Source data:

-- ==== Sys2Proof/Laws/Selector.lean ====
section
/-! SUPPORT. The choice at attempt start: the checks of R104 as their table gives them, and the candidates taken in turn
(R102). -/

namespace Sys2Proof.Machine

/-- The check of the model is the table of R104. -/
theorem State.attemptCheck_iff (s : State) (src : Source) : s.attemptCheck src = true ↔ s.mayBeSent src := by
  rcases src with k | r | v | i | r | t | _
  · exact iff_of_true rfl trivial
  · simp only [State.attemptCheck, State.mayBeSent, State.renewAllowed, List.any_eq_true, Bool.and_eq_true, beq_iff_eq,
      Bool.not_eq_true']
    constructor
    · rintro ⟨h, hm, rfl, ⟨⟨⟨h1, h2⟩, h3⟩, h4⟩, h5⟩
      exact ⟨h1, ⟨h, hm, rfl, h2⟩, h3, h4, h5⟩
    · rintro ⟨h1, ⟨h, hm, rfl, h2⟩, h3, h4, h5⟩
      exact ⟨h, hm, rfl, ⟨⟨⟨h1, h2⟩, h3⟩, h4⟩, h5⟩
  · rcases v with ⟨r, h, g⟩ | ⟨v, i⟩
    · simp [State.attemptCheck, State.mayBeSent, State.mayJudge, State.entry, and_assoc]
    · simp [State.attemptCheck, State.mayBeSent, State.mayJudge, State.rosterOf, and_assoc]
  · exact iff_of_true rfl trivial
  · simp only [State.attemptCheck, State.mayBeSent]
    rcases s.surrenderMark r with _ | _ | _ <;> simp
  · simp only [State.attemptCheck, State.mayBeSent]
    rcases hf : s.requests.find? (fun q => q.tag == t) with _ | q
    · simp [hf]
    · rcases q with ⟨tag, kind, r, state, count⟩
      rcases kind with ⟨m, w⟩ | _ | _ <;> rcases state with _ | _ <;> simp [hf]
  · simp only [State.attemptCheck, State.mayBeSent, State.presenceCondition, timerReached, State.presenceMs]
    rcases s.sc.station with _ | _ | _ | _ | _ | ⟨_, _⟩ | _ <;> rcases s.tu.presenceTimer with _ | n <;>
      simp <;> intros <;> exact decide_eq_true_iff

/-- A bound on the candidates that one attempt start looks at. -/
def State.chances (s : State) : Nat := s.candidates.length + s.requests.length

theorem State.candidates_length (s : State) : s.candidates.length =
    s.sc.control.length + (s.tu.holds.filterMap OwnHold.candidateOf).length + s.tu.verdicts.length
    + (match s.sc.shadow with | some x => x.candidate | none => []).length
    + (if s.surrenderOffered then s.tu.surrender.length else 0) + min 1 s.requests.length
    + (match s.tu.presenceOffer with | some _ => 1 | none => 0) := by
  unfold State.candidates
  simp only [List.length_append, List.length_map]
  congr 1
  · congr 1
    · congr 1
      split <;> simp
    · cases s.requests <;> simp
  · cases s.tu.presenceOffer <;> rfl

/-- The source of a candidate holds it. -/
theorem State.candidates_source (s : State) (c : Candidate) (h : c ∈ s.candidates) :
    (∃ k, c.source = .control k) ∨ (∃ i, c.source = .segment i)
    ∨ (∃ o ∈ s.tu.holds, ∃ n, o.renewal = .candidate n ∧ c.source = .renew o.r)
    ∨ (∃ i ∈ s.tu.verdicts, c.source = .verdict i.verdict)
    ∨ (s.surrenderOffered = true ∧ ∃ m ∈ s.tu.surrender, c.source = .surrender m.r)
    ∨ (∃ q rest, s.requests = q :: rest ∧ c.source = .host q.tag)
    ∨ (∃ n, s.tu.presenceOffer = some n ∧ c.source = .presence) := by
  unfold State.candidates at h
  simp only [List.mem_append] at h
  rcases h with (((((h | h) | h) | h) | h) | h) | h
  · obtain ⟨k, _, rfl⟩ := List.mem_map.mp h
    exact Or.inl ⟨_, rfl⟩
  · obtain ⟨o, ho, hc⟩ := List.mem_filterMap.mp h
    rcases hr : o.renewal with _ | n | _ <;> simp only [OwnHold.candidateOf, hr, Option.some.injEq, reduceCtorEq] at hc
    exact Or.inr (Or.inr (Or.inl ⟨o, ho, n, hr, by rw [← hc]⟩))
  · obtain ⟨i, hi, rfl⟩ := List.mem_map.mp h
    exact Or.inr (Or.inr (Or.inr (Or.inl ⟨i, hi, rfl⟩)))
  · refine Or.inr (Or.inl ?_)
    rcases hx : s.sc.shadow with _ | x <;> rw [hx] at h
    · simp at h
    · simp only [Shadow.candidate] at h
      split at h <;> simp at h
      subst h; exact ⟨_, rfl⟩
  · split at h
    · obtain ⟨m, hm, rfl⟩ := List.mem_map.mp h
      exact Or.inr (Or.inr (Or.inr (Or.inr (Or.inl ⟨by assumption, m, hm, rfl⟩))))
    · simp at h
  · rcases hq : s.requests with _ | ⟨q, rest⟩ <;> rw [hq] at h <;> simp only [List.mem_singleton, List.not_mem_nil] at h
    subst h
    exact Or.inr (Or.inr (Or.inr (Or.inr (Or.inr (Or.inl ⟨q, rest, rfl, rfl⟩)))))
  · rcases hp : s.tu.presenceOffer with _ | n <;> rw [hp] at h <;> simp only [List.mem_singleton, List.not_mem_nil] at h
    subst h
    exact Or.inr (Or.inr (Or.inr (Or.inr (Or.inr (Or.inr ⟨n, rfl, rfl⟩)))))

/-- Fewer elements pass a filter that one of them fails. -/
theorem filter_length_lt {α : Type} (p : α → Bool) (xs : List α) (x : α) (hx : x ∈ xs) (hp : p x = false) :
    (xs.filter p).length < xs.length := by
  rcases Nat.lt_or_ge (xs.filter p).length xs.length with h | h
  · exact h
  · have := List.length_filter_eq_length_iff.mp (Nat.le_antisymm (List.length_filter_le p xs) h) x hx
    simp [hp] at this

/-- A `filterMap` that keeps what another keeps, or drops it, is no longer, and is shorter once it has dropped something. -/
theorem filterMap_length_le {α β : Type} (f g : α → Option β) (h : ∀ x, g x = none ∨ g x = f x) (xs : List α) :
    (xs.filterMap g).length ≤ (xs.filterMap f).length := by
  induction xs with
  | nil => simp
  | cons x xs ih =>
    simp only [List.filterMap_cons]
    rcases h x with hg | hg <;> rw [hg] <;> cases f x <;> simp only [List.length_cons] <;> omega

theorem filterMap_length_lt {α β : Type} (f g : α → Option β) (h : ∀ x, g x = none ∨ g x = f x) (xs : List α) (x : α)
    (hx : x ∈ xs) (hf : (f x).isSome = true) (hg : g x = none) :
    (xs.filterMap g).length < (xs.filterMap f).length := by
  induction xs with
  | nil => simp at hx
  | cons y ys ih =>
    simp only [List.filterMap_cons]
    rcases List.mem_cons.mp hx with rfl | hm
    · have := filterMap_length_le f g h ys
      rw [hg]
      obtain ⟨b, hb⟩ := Option.isSome_iff_exists.mp hf
      rw [hb]; simp only [List.length_cons]; omega
    · have := ih hm
      rcases h y with h' | h' <;> rw [h'] <;> cases f y <;> simp only [List.length_cons] <;> omega

/-- A check that fails touches no item of the Station Controller. -/
theorem State.withdrawChecked_sc (s : State) (src : Source) : (s.withdrawChecked src).sc = s.sc := by
  unfold State.withdrawChecked State.updateHold State.endVerdict State.surrenderRemove State.withdrawAttempt
    State.completeRequest State.note
  repeat (first | rfl | split)

/-- A candidate withdrawn at its check leaves fewer to look at. -/
theorem State.withdrawChecked_chances (s : State) (c : Candidate) (hc : c ∈ s.candidates)
    (hf : s.attemptCheck c.source = false) : (s.withdrawChecked c.source).chances < s.chances := by
  have hw : (s.withdrawChecked c.source).surrenderOffered = s.surrenderOffered := by
    unfold State.surrenderOffered; rw [State.withdrawChecked_sc]
  unfold State.chances
  rw [State.candidates_length, State.candidates_length, hw, State.withdrawChecked_sc]
  rcases s.candidates_source c hc with ⟨k, h⟩ | ⟨i, h⟩ | ⟨o, ho, n, hr, h⟩ | ⟨i, hi, h⟩ | ⟨ho, m, hm, h⟩
    | ⟨q, rest, hq, h⟩ | ⟨n, hn, h⟩ <;> rw [h] at hf ⊢
  · simp [State.attemptCheck] at hf
  · simp [State.attemptCheck] at hf
  · have := filterMap_length_lt OwnHold.candidateOf
      (fun x => OwnHold.candidateOf (if x.r = o.r then { x with renewal := .idle } else x))
      (fun x => by by_cases hx : x.r = o.r <;> simp [hx, OwnHold.candidateOf]) s.tu.holds o ho
      (by simp [OwnHold.candidateOf, hr]) (by simp [OwnHold.candidateOf])
    simp only [State.withdrawChecked, State.updateHold, State.setTu, List.filterMap_map, Function.comp_def] at this ⊢
    omega
  · have := filter_length_lt (fun x => x.verdict != i.verdict) s.tu.verdicts i hi (by simp)
    rcases hv : i.verdict with ⟨r, h, g⟩ | ⟨v, g⟩ <;> rw [hv] at this <;>
      simp only [State.withdrawChecked, State.endVerdict, State.setTu] <;> omega
  · have := filter_length_lt (fun x => x.r != m.r) s.tu.surrender m hm (by simp)
    have hs : (s.withdrawChecked (.surrender m.r)).tu = { s.tu with
          surrender := s.tu.surrender.filter (fun x => x.r != m.r) }
        ∧ (s.withdrawChecked (.surrender m.r)).requests = s.requests := by
      simp only [State.withdrawChecked, State.surrenderRemove, State.withdrawAttempt_eq]
      exact ⟨rfl, rfl⟩
    rw [hs.1, hs.2, if_pos ho, if_pos ho]
    simp only []
    omega
  · have hfind : s.requests.find? (fun x => x.tag == q.tag) = some q := by rw [hq]; simp
    have := filter_length_lt (fun x => x.tag != q.tag) s.requests q (by rw [hq]; simp) (by simp)
    simp only [State.withdrawChecked, State.completeRequest, hfind, State.note, State.setNu, State.setRequests]
    omega
  · simp only [State.withdrawChecked, State.setTu, hn]
    omega

/-- More fuel than there are candidates to look at changes nothing. -/
theorem State.choose_fuel (n : Nat) : ∀ (m : Nat) (s : State), s.chances < n → s.chances < m →
    State.choose n s = State.choose m s := by
  induction n with
  | zero => intro m s h; omega
  | succ n ih =>
    intro m s h h'
    obtain ⟨m, rfl⟩ : ∃ k, m = k + 1 := ⟨m - 1, by omega⟩
    rcases hc : s.candidates with _ | ⟨c, rest⟩
    · simp [State.choose, hc]
    · rcases hf : s.attemptCheck c.source with _ | _
      · have := s.withdrawChecked_chances c (by rw [hc]; simp) hf
        simp only [State.choose, hc, hf, Bool.false_eq_true, if_false]
        exact ih m _ (by omega) (by omega)
      · simp [State.choose, hc, hf]

/-- The first candidate is sent when its check holds (R102). -/
theorem State.startAttempt_sends (s : State) (c : Candidate) (rest : List Candidate) (hc : s.candidates = c :: rest)
    (hf : s.attemptCheck c.source = true) : s.startAttempt = s.beginAttempt c := by
  simp [State.startAttempt, State.choose, hc, hf]

/-- One that fails its check is withdrawn, and the same attempt start goes on with the rest (R102). -/
theorem State.startAttempt_withdraws (s : State) (c : Candidate) (rest : List Candidate)
    (hc : s.candidates = c :: rest) (hf : s.attemptCheck c.source = false) :
    s.startAttempt = (s.withdrawChecked c.source).startAttempt := by
  have := s.withdrawChecked_chances c (by rw [hc]; simp) hf
  unfold State.chances at this
  have h : State.choose (s.candidates.length + s.requests.length + 1) s =
      State.choose ((s.withdrawChecked c.source).candidates.length + (s.withdrawChecked c.source).requests.length + 1)
        (s.withdrawChecked c.source) := by
    rw [State.choose]
    simp only [hc, hf, Bool.false_eq_true, if_false]
    exact State.choose_fuel _ _ _ (by unfold State.chances; rw [hc] at this; exact this)
      (by unfold State.chances; omega)
  unfold State.startAttempt
  rw [h]

/-- With nothing to send the transmitter is IDLE (R88). -/
theorem State.startAttempt_none (s : State) (hc : s.candidates = []) :
    s.startAttempt = s.setLu { s.lu with tx := .idle, backoff := none } := by
  simp [State.startAttempt, State.choose, hc]

end Sys2Proof.Machine
end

*TASK OBJECTIVE:* Reproduce every line of the entries above, unchanged, from the very first one down to and including the line containing "of R104. -/".

*TASK RESPONSE:*
-- ==== Sys2Proof/Laws/Selector.lean ====
section
/-! SUPPORT. The choice at attempt start: the checks of R104 as their table gives them, and the candidates taken in turn
(R102). -/

namespace Sys2Proof.Machine

/-- The check of the model is the table of R104. -/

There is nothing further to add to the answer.